Now we’re familiar with the new Post model, how about using it side-by-side with the new Comment. A Post can have multiple Comments while a Comment can have only one Post.

>>> c = m.Comment(message='This is a comment for p', created_at=timezone.now())
>>> c.post = p
>>> c.post
<Post: Post object>
>>> c.post.id == p.id
True
>>> # Since c is not saved yet, p.comment_set.all() does not include it.
>>> p.comment_set.all()
[]
>>> c.save()
>>> # Once c is saved into the database, p.comment_set.all() will have it.
>>> p.comment_set.all()
[<Comment: Comment object>]
>>> p.comment_set.all()[0].id == c.id
True
>>> c2 = m.Comment(message='This is another comment for p.', created_at=timezone.now())
>>> # If c2.post is not specified, then Django will raise a DoseNotExist exception.
>>> c2.post
Traceback (most recent call last):
  File "<console>", line 1, in <module>
  File "/Users/xiaonuogantan/python2-workspace/lib/python2.7/site-packages/django/db/models/fields/related.py", line 389, in __get__
    raise self.field.rel.to.DoesNotExist
DoesNotExist
>>> # Assign Post p to c2.
>>> c2.post = p
>>> c2.save()
>>> p.comment_set.all()
[<Comment: Comment object>, <Comment: Comment object>]
>>> # Order the comment_set according Comment.created_at
>>> p.comment_set.order_by('created_at')
[<Comment: Comment object>, <Comment: Comment object>]
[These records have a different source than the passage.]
/-- RESTORE_DONE (R517, R585): every image is loaded; control-class stores are good again; the restart waits for VCEL (R627). -/
def State.restoreDone (s : State) : State :=
  if s.die.restoring ∧ s.cel.up then
    let d := pastures.foldl (fun d p => d.restorePas s.fused p) s.die
    let ctl (k : Nat) : Bool := let c := k / 2 ^ 40; c == 2 || (decide (15 ≤ c) && decide (c ≤ 19))
    let d := { d with ecc := KMap.keep d.ecc (fun k => !(ctl k)), restoring := false }
    { s with die := d.awake.raiseLinks, kill := { s.kill with running := true } }
  else s

/-- RESTORE_DONE. -/
def execRestoreDone (s : State) : Host.Outcome State Fault Refusal := .next s.restoreDone

/-- VCEL_LOSS (R627): the Cellar stops, and a running compute die takes a fault reset for memory kind 19. -/
def State.vcelLoss (s : State) : State :=
  let s := { s with cel := { s.cel with up := false } }
  if s.die.up then s.faultReset 19 0 else s

/-- VCEL_LOSS. -/
def execVcelLoss (s : State) : Host.Outcome State Fault Refusal := .next s.vcelLoss

/-- HOST_LINK_RESET (R583). -/
def execHostLinkReset (s : State) : Host.Outcome State Fault Refusal := .next (onDie Die.pcieDown s)

/-- A function level reset of the VF of pasture p (R19, R583, R597, R621): withdrawal, ring enables and bases, and the VF's captures. -/
def Die.vfFlr (p : Nat) (d : Die) : Die :=
  let d := (d.withdraw p).count T.PCI_VF_FLR 0
  let d := [R.PAS_MSG_CTL_ENABLE, R.PAS_MSG_BASE_LO, R.PAS_MSG_BASE_HI, R.PAS_INJ_CTL_ENABLE, R.PAS_INJ_BASE_LO, R.PAS_INJ_BASE_HI,
      R.PAS_TRACE_CTL_ENABLE, R.PAS_TRACE_ADDR_LO, R.PAS_TRACE_ADDR_HI, R.LRD_RING_CTL_ENABLE, R.LRD_RING_BASE_LO, R.LRD_RING_BASE_HI].foldl
    (fun d f => d.put f p 0) d
  { d with caps := KMap.keep d.caps (fun k => k / 2 ^ 32 != 4 + p) }

/-- VF_FLR. -/
def execVfFlr (p : Nat) (s : State) : Host.Outcome State Fault Refusal := dieCmd (decide (p < 64)) (fun s => s.die.vfFlr p) s

/-- The staged settings record, 512 bytes. -/
def Die.stagedRecord (d : Die) : List Byte := (List.range 128).flatMap (fun k => leBytes 4 (d.get (R.OTP_STAGE k)))

/-- A staged record breaks R587 (R588, result 3). -/
def recordBad (r : List Byte) : Bool :=
  let b (i : Nat) : Nat := (byteAt r i).toNat
  let smb := b 6
  let order := (List.range 4).map (fun i => bits (b 7) (2 * i) 2)
  leNat (r.take 4) != 0x52544553 || decide (2 < b 5) || decide (1 ≤ smb ∧ smb ≤ 7) || decide (0x78 ≤ smb)
    || (bit (b 8) 0 && (List.range 4).any (fun m => !(order.contains m))) || decide (1 < b 8)
    || (slice r 9 7).any (fun x => x != 0) || (slice r 146 334).any (fun x => x != 0)

/-- The record that will be programmed (R588): its generation, the retirements in force and staged, and its digest. -/
def Die.finalRecord (d : Die) (r : List Byte) : List Byte :=
  let ret := (List.range 128).map (fun k =>
    match d.staged.find? (fun x => 16 * x.1 + x.2.1 == k) with
    | some x => BitVec.ofNat 8 x.2.2
    | none => if KMap.get false d.spareField k then BitVec.ofNat 8 (KMap.get 24 d.spares k) else 255)
  let r := overlay (overlay r 4 (leBytes 1 d.otp.slots.length)) 16 ret
  overlay r 480 (sha256 (r.take 480))

/-- PROGRAM of OTP_CONTROL (R588). -/
def Die.otpProgram (w : Nat) (d : Die) : Die :=
  let r := d.stagedRecord
  if d.otp.programming.isSome then d
  else if 5 ≤ d.otp.slots.length then d.put R.OTP_STATUS_OTP_RESULT 0 2
  else if recordBad r then d.put R.OTP_STATUS_OTP_RESULT 0 3
  else if bits w 16 16 ≠ 0xA5A5 then d.put R.OTP_STATUS_OTP_RESULT 0 4
  else { d with otp := { d.otp with programming := some (d.finalRecord r) } }

/-- LOAD of OTP_CONTROL (R591): the record in force, if there is one. -/
def Die.otpLoad (d : Die) : Die :=
  match d.otp.record with
  | none => d
  | some r => (List.range 128).foldl (fun d k => d.put (R.OTP_STAGE k) 0 (leNat (slice r (4 * k) 4))) d

/-- A write of OTP_CONTROL (R591, R596). -/
def otpControlW (w : Nat) (d : Die) : Die :=
  match lowestWo w [0, 1] with
  | some 0 => d.otpLoad
  | some _ => d.otpProgram w
  | none => d

/-- OTP_LOAD. -/
def execOtpLoad (src : Source) (w : Word) (s : State) : Host.Outcome State Fault Refusal :=
  dieCmd true (writeDie src (blockAddr .OTP 0 0x010) (otpControlW w.toNat)) s

/-- OTP_PROGRAM. -/
def execOtpProgram (src : Source) (w : Word) (s : State) : Host.Outcome State Fault Refusal :=
  dieCmd true (writeDie src (blockAddr .OTP 0 0x010) (otpControlW w.toNat)) s

/-- OTP_PROGRAM_DONE (R588): verified, or used and unverifiable. -/
def Die.otpDone (ok : Bool) (d : Die) : Die :=
  match d.otp.programming with
  | none => d
  | some r =>
    let slot : OtpSlot := { bytes := if ok then r else [] }
    Die.put R.OTP_STATUS_OTP_RESULT 0 (if ok then 1 else 5)
      { d with otp := { d.otp with slots := d.otp.slots ++ [slot], programming := none } }

/-- OTP_PROGRAM_DONE. -/
def execOtpProgramDone (ok : Bool) (s : State) : Host.Outcome State Fault Refusal := .next (onDie (Die.otpDone ok) s)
So far, we know how to create, save and retrieve Post and Comment using existing attributes of each model. How about querying the database to find the posts and comments we want? It turns out that Django provides a slightly peculiar syntax for querying. Basically a filter() function accepts arguments who conform to the form “[field]__[field_attribute]__[relationship]=[value]”. For example,

>>> # Retrieve a list of comments from p.comment_set whose created_at.year is 2013
>>> p.comment_set.filter(created_at__year=2013)
[<Comment: Comment object>, <Comment: Comment object>]
>>> # Retrieve a list of comments from p.comment_set whose created_at is later than timezone.now()
>>> p.comment_set.filter(created_at__gt=timezone.now())
[]
>>> # Retrieve a list of comments from p.comment_set whose created_at is earlier than timezone.now()
>>> p.comment_set.filter(created_at__lt=timezone.now())
[<Comment: Comment object>, <Comment: Comment object>]
>>> # Retrieve a list of comments from p.comment_set whose message startswith 'This is a '
>>> p.comment_set.filter(message__startswith='This is a')
[<Comment: Comment object>, <Comment: Comment object>]
>>> # Retrieve a list of comments from p.comment_set whose message startswith 'This is another'
>>> p.comment_set.filter(message__startswith='This is another')
[<Comment: Comment object>]
>>> # Retrieve a list of posts whose content startswith 'Pythoncentral'
>>> m.Post.objects.filter(content__startswith='Pythoncentral')
[<Post: Post object>]
>>> # Retrieve a list of posts which satisfies the query that any comment in its comment_set has a message that startswith 'This is a'
>>> m.Post.objects.filter(comment__message__startswith='This is a')
[<Post: Post object>, <Post: Post object>]
>>> # Retrieve a list of posts which satisfies the query that any comment in its comment_set has a message that startswith 'This is a' and a created_at that is less than / earlier than timezone.now()
>>> m.Post.objects.filter(comment__message__startswith='This is a', comment__created_at__lt=timezone.now())
[<Post: Post object>, <Post: Post object>]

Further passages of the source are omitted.